A new benchmark shows frontier LLMs rarely complete end-to-end hardware-software co-design for heterogeneous SoCs.

A machine-rendered reading of the paper's core claim, the machinery that carries it, and where it could break.

The paper introduces HSCO-Bench to test whether LLM agents can handle the full hardware-software co-design flow for accelerator-rich Systems-on-Chip. This flow includes analyzing applications to find kernels for acceleration, designing and integrating heterogeneous accelerators into an SoC under resource limits, and mapping software kernels onto those accelerators. The benchmark uses an open-source SoC platform with a structured repository and targets deployment on an AMD Virtex-7 FPGA. Experiments with five frontier models reveal that only two produce valid SoC prototypes, and even those achieve limited resource utilization despite some speedups. This establishes that current models have emerging but incomplete capability for joint hardware and software optimization.

Core claim

HSCO-Bench is the first benchmark that requires LLMs to jointly reason about and modify both software and hardware stacks to generate complete, deployable heterogeneous SoC prototypes. Results show end-to-end integration remains difficult: only two of five evaluated models succeed in producing valid designs on the target FPGA platform, and these designs reach a peak speedup of 16.22X while adding only 23.67% resource utilization at most. The work demonstrates that models can identify acceleration opportunities but still heavily underutilize available hardware capacity.

What carries the argument

HSCO-Bench, an end-to-end benchmark built on an open-source SoC platform with curated repository structure that evaluates LLM agents on generating and deploying accelerator-rich heterogeneous SoC prototypes to an AMD Virtex-7 FPGA.

If this is right

  • LLM agents must improve at joint hardware-software reasoning to produce usable accelerator-rich SoCs.
  • Current models identify some acceleration kernels but leave substantial hardware capacity unused.
  • The benchmark provides a concrete way to measure progress in agent-driven co-design over time.
  • Design flows that separate hardware and software evaluation miss the integration failures observed here.

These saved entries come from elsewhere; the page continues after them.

/-- A clock gate closes after GATE_SC quiet cycles (14 R474). -/
def State.gateClose (g : Option (Fin 18)) (s : State) : State :=
  if !s.pwr.idle then s
  else match g with
    | some p =>
      if s.mayGate p.val && s.sliceQuiet p.val && !s.pwr.gated.getLsbD p.val then
        (s.onPwr (fun w => { w with gated := setBit w.gated p.val })).onCore (Core.bump p.val 0x041 1)
      else s
    | none =>
      if s.wharfQuiet && !s.pwr.wharfGated then (s.onPwr (fun w => { w with wharfGated := true })).onCore (Core.bump 32 0x204 1) else s

/-- Arrivals restart the clocks they need (14 R475). Idle is in force only in SERVICE and FROZEN (14 R471). -/
def State.gateReconcile (s : State) : State :=
  if !s.pwr.idle then s
  else if s.core.block != .service && s.core.block != .frozen then
    (s.onPwr (fun p => { p with idle := false, gated := 0, wharfGated := false })).marker 0x02 0
  else
    let g := (setBits s.pwr.gated 18).foldl (fun (v : BitVec 18) p => if s.sliceQuiet p && s.mayGate p then v else clearBit v p) s.pwr.gated
    s.onPwr (fun w => { w with gated := g, wharfGated := w.wharfGated && s.wharfQuiet })

/-- PWR_IDLE (14 R474, R477). -/
def State.pwrIdle (on : Bool) (cmd : Nat) (s : State) : State :=
  if on then
    let s := if s.pwr.idle then s else (s.onPwr (fun p => { p with idle := true })).marker 0x01 0
    s.complete cmd tsOk 0 []
  else if !s.pwr.idle then s.complete cmd tsOk 0 []
  else
    match s.halvesOff with
    | [] => s.idleLeave cmd
    | l =>
      let s := s.onPwr (fun p => { p with leaving := some cmd })
      foldS (fun d s =>
        let u := halfUnit ((d - 74) / 2) ((d - 74) % 2)
        if s.pwr.work.any (fun w => w.unit = u && w.on) then s else s.workOn none u [d] false) l s

/-- PWR_HALF (12 R444, 01 R54). -/
def State.pwrHalf (element half : Nat) (on : Bool) (cmd : Nat) (s : State) : State :=
  let d := 74 + 2 * element + half
  if on then (if s.core.doms.getLsbD d then s.complete cmd tsOk 0 [] else s.workOn (some cmd) (halfUnit element half) [d] false)
  else if s.core.doms.getLsbD d then s.workOff (some cmd) (halfUnit element half) [d]
  else s.complete cmd tsOk 0 []

/-- PORT_POWER (12 R445). -/
def State.portPower (unit : Nat) (on : Bool) (cmd : Nat) (s : State) : State :=
  if on then s.workOn (some cmd) unit (unitDoms unit) false
  else
    let s := if unit < 0x26 then s.culPowerOff (unit - 0x20)
      else if unit < 0x2C then s.onCore (fun k => { k with fab := mset FabPort.reset k.fab (unit - 0x28) FabPort.reset })
      else s
    s.workOff (some cmd) unit (unitDoms unit)

/-! Deep (14 R480). -/

/-- Bring every waiting record into the trace SRAM. -/
def State.traceAll : Nat → State → State
  | 0, s => s
  | n + 1, s => if s.watch.nextTrace.isSome || s.watch.lossDue != 0 then s.traceWrite.traceAll n else s

/-- Spill every unwritten trace record: whole lines, then a last one with zeros behind its records. -/
def State.spillAll : Nat → State → State
  | 0, s => s
  | n + 1, s =>
    let k := Nat.min 8 s.watch.ringLen
    if k = 0 || s.watch.spillFault || s.core.gatePaused gateLogbook then s else (s.spillOne k).spillAll n

/-- PWR_DEEP, steps 1 and 2 (14 R480): the rest follows once the spilled lines have been accepted. -/
def State.pwrDeep (cmd : Nat) (s : State) : State :=
  let s := s.marker 0x07 0
  let s := if s.logOn && s.logSpill then (s.traceAll 1024).spillAll 300 else s
  s.onPwr (fun p => { p with deep := true, work := p.work ++ [⟨some cmd, 0x44, false, [], false, false, false⟩] })

/-- Step 3 of PWR_DEEP (14 R480): every domain but 78 and 79 is switched off. -/
def State.deepReconcile (s : State) : State :=
  match s.pwr.work.find? (fun w => w.unit = 0x44 && !w.asked) with
  | none => s
  | some w =>
    if s.core.mem.writes.any (fun v => v.src = .logbook) then s
    else
      let s := s.onPwr (fun p => { p with work := p.work.erase w })
      let s := foldS State.sliceDark (List.range 18) s
      let s := foldS State.culPowerOff (List.range 6) s
      let port (d : Nat) : List Nat :=
        if d < 66 then (if d % 2 = 0 then [0x20 + (d - 54) / 2] else []) else if d < 70 then [0x28 + (d - 66)] else [0x2C + (d - 70)]
      let on := (List.range 78).filter (fun d => s.core.doms.getLsbD d)
      let s := s.workOff w.cmd 0x44 (on.filter (fun d => decide (d < 74)) ++ on.filter (fun d => decide (76 ≤ d)) ++
        on.filter (fun d => decide (74 ≤ d ∧ d < 76)))
      let s := foldS (fun u s => s.marker 0x05 u) ((on.filter (fun d => decide (54 ≤ d ∧ d < 74))).flatMap port) s
      foldS (fun d s => s.marker 0x06 (halfUnit ((d - 74) / 2) ((d - 74) % 2) - 0x40)) (on.filter (fun d => decide (74 ≤ d))) s

/-! Wake and reset (12 R416, 13 R468, 14 R481, R494). -/

/-- PWR_GOOD rises (12 R416). -/
def State.goodRise (s : State) : State :=
  let was := s.pwr.good
  let s := s.onPwr (fun p => { p with good := true })
  if s.core.block = .pilot && !was then (s.onPwr (fun p => { p with cause := 1 })).enterInit else s

/-- PWR_GOOD falls (12 R416, 14 R494). -/
def State.goodFall (s : State) : State :=
  let s := s.onPwr (fun p => { p with good := false })
  if s.powered then (s.onPwr (fun p => { p with goodLost := true })).blockReset .pilot else s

Where Pith is reading between the lines

These are editorial extensions of the paper, not claims the author makes directly.

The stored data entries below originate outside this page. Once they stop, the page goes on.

/-- Each answers a next state. A snoop unanswered for SNOOP_TO_US makes the block ping its agent once, and declares it STUCK when it had
answered a ping; nothing follows where no snoop is owed. An unanswered ping declares NO_PING, or for an instance SILENT; a stopped heartbeat
of a present, DEFINED agent declares HEARTBEAT, unless HB_TO_US is 0. A presence bit is followed while its agent is DEFINED; its fall
declares PRESENCE when the agent has something outstanding; the presence of a listed agent that has not been admitted (an unpredictable
result) is followed too, with what R4 allows beside it. A declaration raises AGENT_DEAD at the agent's port with the cause, INST_SILENT for
an instance, and nothing for agents already dead. At the end of the quiet period FRZ_READY with this instance's view goes to the
coordinator; a wait for FRZ_THAW pings it; FREEZE_LATE is raised once in a freeze. Cites R4, R31, R390, R392, R393, R394, R397, R523, R581.
-/
def Obligations.FreezeAndLiveness : Prop :=
  (∀ (s : State) (l : BitVec 6), s.Able → s.core.stopped = false →
    let k := s.core
    let me : BitVec 64 := oneHot 64 l.toNat
    (k.agentOwes l = false → exec (.snoopTimeout (.agent l)) s = .next (State.finish s s)) ∧
    (k.agentOwes l = true → k.frz.agentPings.find? (fun e => e.1 = l) = none →
      exec (.snoopTimeout (.agent l)) s = .next (State.finish s { s with core := { k with
        host := { k.host with ping := putBit k.host.ping l.toNat (!k.host.ping.getLsbD l.toNat) }
        frz := { k.frz with agentPings := k.frz.agentPings ++ [(l, false)] }
        out := .ping l (!k.host.ping.getLsbD l.toNat) :: k.out } })) ∧
    (k.agentOwes l = true → k.frz.agentPings.find? (fun e => e.1 = l) = some (l, true) →
      exec (.snoopTimeout (.agent l)) s = .next (State.finish s (s.onCore (Core.declare 3 k.self me)))) ∧
    (k.agentOwes l = true → k.frz.agentPings.find? (fun e => e.1 = l) = some (l, false) →
      exec (.snoopTimeout (.agent l)) s = .next (State.finish s s)) ∧
    (k.frz.agentPings.contains (l, false) = false → exec (.pingTimeout (.agent l)) s = .next (State.finish s s)) ∧
    (k.frz.agentPings.contains (l, false) = true → exec (.pingTimeout (.agent l)) s = .next (State.finish s (s.onCore (fun k =>
      ({ k with frz := { k.frz with agentPings := k.frz.agentPings.filter (fun e => e.1 != l) } } : Core).declare 2 k.self me)))) ∧
    (∀ i : BitVec 6,
      ((k.instOwes i = false ∨ k.frz.instPings.contains i = true ∨ k.silent i = true) → exec (.snoopTimeout (.chip i)) s = .next (State.finish s s)) ∧
      (k.frz.instPings.contains i = false → exec (.pingTimeout (.chip i)) s = .next (State.finish s s)) ∧
      (k.instOwes i = true → k.frz.instPings.contains i = false → k.silent i = false → exec (.snoopTimeout (.chip i)) s = .next (State.finish s
        { s with core := { k with
          frz := { k.frz with pingNo := k.frz.pingNo + 1, instPings := k.frz.instPings.filter (fun j => j != i) ++ [i] }
          toSend := k.toSend ++ [culOwn ⟨0xD0, { Hdr.zero with tag := (k.frz.pingNo + 1).setWidth 10, srci := k.self, dsti := i }, none⟩] } })) ∧
      (k.frz.instPings.contains i = true → exec (.pingTimeout (.chip i)) s = .next (State.finish s (s.onCore (fun k =>
        ({ k with frz := { k.frz with instPings := k.frz.instPings.filter (fun j => j != i) } } : Core).declare 5 i (BitVec.allOnes 64)))))) ∧
    (bits (s.reg 0x20600) 23 16 ≠ 0 → k.host.present.getLsbD l.toNat = true → k.defined l = true →
      exec (.heartbeatTimeout l) s = .next (State.finish s (s.onCore (Core.declare 1 k.self me)))) ∧
    (bits (s.reg 0x20600) 23 16 = 0 ∨ k.host.present.getLsbD l.toNat = false ∨ k.defined l = false →
      exec (.heartbeatTimeout l) s = .next (State.finish s s))) ∧
  (∀ (s : State) (l : BitVec 6) (up : Bool), s.Able →
    let k := s.core
    let put : Core := { k with host := { k.host with present := putBit k.host.present l.toNat up } }
    let busy : Bool := k.agentOwes l || k.host.berths.any (fun b => b.h.agent = agentId k.self l && !b.own && !b.posted)
    (s.badPresence l up = true → exec (.presenceChange l up) s = .next (State.finish s (s.onCore (Core.presenceChange l up)).upset)) ∧
    (s.badPresence l up = false → k.defined l = false → exec (.presenceChange l up) s = .next (State.finish s s)) ∧
    (s.badPresence l up = false → k.defined l = true → (up = true ∨ k.host.present.getLsbD l.toNat = false ∨ busy = false) →
      exec (.presenceChange l up) s = .next (State.finish s { s with core := put })) ∧
    (s.badPresence l up = false → k.defined l = true → up = false → k.host.present.getLsbD l.toNat = true → busy = true →
      exec (.presenceChange l up) s = .next (State.finish s { s with core := put.declare 4 k.self (oneHot 64 l.toNat) })) ∧
    exec (.pingAnswer l) s = .next (State.finish s { s with core := { k with frz := { k.frz with
      agentPings := updateWhere (fun e => e.1 = l) (fun e => (e.1, true)) k.frz.agentPings } } }) ∧
    exec (.heartbeatToggle l) s = .next (State.finish s { s with core := { k with host := { k.host with hb := k.host.hb ^^^ oneHot 64 l.toNat } } })) ∧
  (∀ (k : Core) (c : Nat) (i l : BitVec 6) (m : BitVec 64),
    (m &&& ~~~(k.tombs i) = 0 → k.declare c i m = k) ∧
    (c ≠ 5 → (k.tombs k.self).getLsbD l.toNat = false → k.declare c k.self (oneHot 64 l.toNat) =
      if k.fport l < 4 then k.raiseEv ⟨32 * famAgentDead + unitFab (k.fport l), 0, agentId k.self l, BitVec.ofNat 24 (c + k.self.toNat * 16),
        oneHot 64 l.toNat, some (k.self, oneHot 64 l.toNat)⟩ else k) ∧
    (k.tombs i = 0 → k.declare 5 i (BitVec.allOnes 64) = k.raiseEv ⟨32 * famInstSilent, 0, 0, BitVec.ofNat 24 (5 + i.toNat * 16),
      BitVec.allOnes 64, some (i, BitVec.allOnes 64)⟩)) ∧
  ∀ s : State, s.Able → s.core.stopped = false →
    let k := s.core
    ((k.frz.st ≠ 2 ∨ k.frz.ready = true) → exec .quietPeriodEnd s = .next (State.finish s s)) ∧
    (k.frz.st = 2 → k.frz.ready = false → k.frz.coord ≠ k.self → exec .quietPeriodEnd s = .next (State.finish s { s with core := { k with
      frz := { k.frz with ready := true }
      toSend := k.toSend ++ [culOwn ⟨0xD4, { Hdr.zero with
        tag := k.frz.number.setWidth 10
        param := k.view.extractLsb' 48 16
        line := k.view.extractLsb' 0 48
        srci := k.self
        dsti := k.frz.coord }, none⟩] } })) ∧
    ((k.frz.st ≠ 2 ∨ k.frz.ready = false ∨ k.frz.coord = k.self ∨ k.frz.instPings.contains k.frz.coord = true) →
      exec .thawWaitTimeout s = .next (State.finish s s)) ∧
    (k.frz.st = 2 → k.frz.ready = true → k.frz.coord ≠ k.self → k.frz.instPings.contains k.frz.coord = false →
      exec .thawWaitTimeout s = .next (State.finish s (s.onCore (Core.pingInst k.frz.coord)))) ∧
    ((k.frz.st = 0 ∨ k.frz.late = true) → exec .freezeLate s = .next (State.finish s s)) ∧
    (k.frz.st ≠ 0 → k.frz.late = false → exec .freezeLate s = .next (State.finish s (s.onCore (fun k =>
      ({ k with frz := { k.frz with late := true } } : Core).raise famFreezeLate 0))))

/-- Each answers a next state. At the leader's limit, while it decides, one COMMIT_GO goes to every member with the outcome of the first row
that holds: the code of the lowest-numbered member that reports one; 0x15 with the lowest whose identifier differs; 0x16 with the lowest
that has not reported; and 0x00. A member that has no COMMIT_GO at its limit completes with FAILED, code 0x16 and the leader named.
HELLO_RESEND sends the instance's HELLO under the next send number while DISCOVER runs. The quiet period ends the round with OK once a
resend has been made and not before; the limit ends it with FAILED. With nothing under way these do nothing. Cites R432, R504, R507, R509,
R510. -/
def Obligations.CommitAndDiscovery : Prop :=
  (∀ s : State, s.Able → s.start.commit.deciding = true →
    let c := s.start.commit
    let rep (m : BitVec 6) : Option Report := c.reports.find? (fun r => r.inst = m)
    let go (code entry : BitVec 8) (inst : BitVec 6) : Host.Outcome State Fault Refusal :=
      (let h : Hdr := { Hdr.zero with param := c.id.extractLsb' 48 16, line := c.id.extractLsb' 0 48, tag := code.setWidth 10
                                      peer := entry.setWidth 12, agent := inst.setWidth 12 };
       let t : State := { s with start := { s.start with commit := { c with deciding := false, reports := [] } } };
       .next (State.finish s ((foldS (fun m x => x.culControl 0xD9 m h none) (s.core.members.filter (fun m => m != s.self)) t).takeCommitGo h)))
    let ok (m : BitVec 6) : Prop := ∀ r : Report, rep m = some r → r.code = 0
    let same (m : BitVec 6) : Prop := ∀ r : Report, rep m = some r → r.id = c.id
    (∀ (m : BitVec 6) (r : Report), m ∈ s.core.members → rep m = some r → r.code ≠ 0 → (∀ q ∈ s.core.members, q < m → ok q) →
      exec .commitReportTimeout s = go r.code r.entry m) ∧
    ((∀ q ∈ s.core.members, ok q) →
      (∀ (m : BitVec 6) (r : Report), m ∈ s.core.members → rep m = some r → r.id ≠ c.id → (∀ q ∈ s.core.members, q < m → same q) →
        exec .commitReportTimeout s = go 0x15 0 m) ∧
      ((∀ q ∈ s.core.members, same q) →
        (∀ m : BitVec 6, m ∈ s.core.members → rep m = none → (∀ q ∈ s.core.members, q < m → (rep q).isSome = true) →
          exec .commitReportTimeout s = go 0x16 0 m) ∧
        ((∀ q ∈ s.core.members, (rep q).isSome = true) → exec .commitReportTimeout s = go 0 0 0)))) ∧
  (∀ s : State, s.Able → s.start.commit.deciding = false → exec .commitReportTimeout s = .next (State.finish s s)) ∧
  (∀ s : State, s.Able →
    let c := s.start.commit
    ((c.cmd = none ∨ c.isLeader = true) → exec .commitGoTimeout s = .next (State.finish s s)) ∧
    (∀ i : Nat, c.cmd = some i → c.isLeader = false →
      let t : State := { s with start := { s.start with commit := { c with cmd := none, deciding := false } } }
      let r : Word := at' 0x16 0 ||| at' 0 8 ||| at' c.leader.toNat 16 ||| at' (if c.leader = s.self then 0 else 1) 22
      exec .commitGoTimeout s = .next (State.finish s (t.complete i tsFailed r [])))) ∧
  ∀ s : State, s.Able →
    let d := s.start.disc
    (d.cmd = none → exec .helloResend s = .next (State.finish s s) ∧ exec .discoverLimit s = .next (State.finish s s)) ∧
    ((d.cmd = none ∨ d.resent = false) → exec .discoverQuietEnd s = .next (State.finish s s)) ∧
    (∀ i : Nat, d.cmd = some i →
      let found := d.found.map (fun e => if e.1 = s.self then (e.1, s.ownP) else e)
      let word (j : Nat) : Word := match found.find? (fun e => e.1.toNat = j) with
        | some e => e.2.setWidth 64 ||| at' 1 63
        | none => 0
      let first := ((List.range 64).find? (fun j => found.any (fun e => e.1.toNat = j && e.2.getLsbD 60))).getD 0x3F
      let t : State := { s with start := { s.start with disc := { d with cmd := none, last := found } } }
      let ends (st : BitVec 8) : State := t.complete i st (at' found.length 0 ||| at' first 8) ((List.range 64).map word)
      let u : State := { s with start := { s.start with disc := { d with send := d.send + 1, resent := true } } }
      exec .helloResend s = .next (State.finish s u.helloSend) ∧
      exec .discoverLimit s = .next (State.finish s (ends tsFailed)) ∧
      (d.resent = true → exec .discoverQuietEnd s = .next (State.finish s (ends tsOk))))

  • Extending the benchmark to additional FPGA targets or ASIC flows would reveal whether the observed limitations are platform-specific.
  • The gap between achieved and possible resource utilization suggests LLMs need stronger explicit cost or area models in their reasoning.
  • Successful co-design may require hybrid human-AI loops rather than fully autonomous agents in the near term.

Load-bearing premise

The chosen open-source SoC platform and specific AMD Virtex-7 FPGA target form a representative testbed for real-world end-to-end hardware-software co-design.

What would settle it

A new model that consistently produces valid SoC prototypes achieving near-maximal resource utilization and higher speedups than 16.22X on the same platform and tasks would contradict the reported challenges.

Figures

Figures reproduced from arXiv: 2605.19399 by Kuan-Lin Chiu, Luca P. Carloni, Pei-Huan Tsai, Pin-Yu Chen, William Baisi.

Figure 1
Figure 1. Figure 1: Agent-powered autonomous SoC generation and hardware-software co-design [PITH_FULL_IMAGE:figures/full_fig_p002_1.png] view at source ↗
Figure 2
Figure 2. Figure 2: HSCO-Bench flow. 3.2 Task Format and Evaluation Metrics [PITH_FULL_IMAGE:figures/full_fig_p005_2.png] view at source ↗
Figure 3
Figure 3. Figure 3: Evaluation results across 10 applications. [PITH_FULL_IMAGE:figures/full_fig_p007_3.png] view at source ↗
Figure 4
Figure 4. Figure 4: Distribution of failure modes across eval [PITH_FULL_IMAGE:figures/full_fig_p008_4.png] view at source ↗
Figure 5
Figure 5. Figure 5: Cost efficiency (η) comparison across applications. While Opus 4.6 provides a steady baseline with fewer failures, GPT-5.4 exhibits su￾perior value-for-money on several successful runs. To evaluate the economic viability of utilizing LLMs for SoC design, we assess the cost effi￾ciency of the two successful models (Opus 4.6 and GPT-5.4). We define a specialized metric, Cost Efficiency (η), calculated as: η … view at source ↗
Figure 6
Figure 6. Figure 6: The testcase structure of our proposed benchmark. [PITH_FULL_IMAGE:figures/full_fig_p013_6.png] view at source ↗
read the original abstract

Large language models (LLMs) are adopted for software and hardware design, yet these domains are still evaluated separately. Software benchmarks typically assume fixed hardware targets, while hardware benchmarks focus on component-level optimization without considering the full hardware-software stack. Consequently, no existing benchmark evaluates whether an LLM agent can perform end-to-end, system-level hardware-software co-design. Such a process requires: 1) analyzing applications to identify kernels requiring acceleration, 2) designing and integrating heterogeneous accelerators into a System-on-Chip (SoC) under resource constraints, and 3) mapping kernels onto the generated accelerators. We present HSCO-Bench, an end-to-end hardware-software co-design benchmark for accelerator-rich heterogeneous SoC generation. Built upon an open-source SoC platform with a curated repository structure, HSCO-Bench evaluates the ability of LLMs to jointly optimize software and hardware stacks, producing SoC prototypes deployed on the AMD Virtex-7 FPGA VC707 Evaluation Kit. Experimental results show that end-to-end integration remains challenging for current models. Among the five frontier models evaluated, only two of them could successfully generate valid SoC prototypes. Yet, even in these successful instances, the generated designs are far from optimal. While we observe a promising peak speedup of 16.22X, the maximum additional resource utilization reaches only 23.67%. This highlights that while state-of-the-art models demonstrate an emerging capability for hardware acceleration, they still heavily underutilize the available hardware capacity, leaving room for future optimization. To the best of our knowledge, HSCO-Bench is the first benchmark targeting this complete co-design flow, enabling LLMs to jointly reason about and modify both the software and hardware stacks of heterogeneous SoCs.

Editorial analysis

A structured set of objections, weighed in public.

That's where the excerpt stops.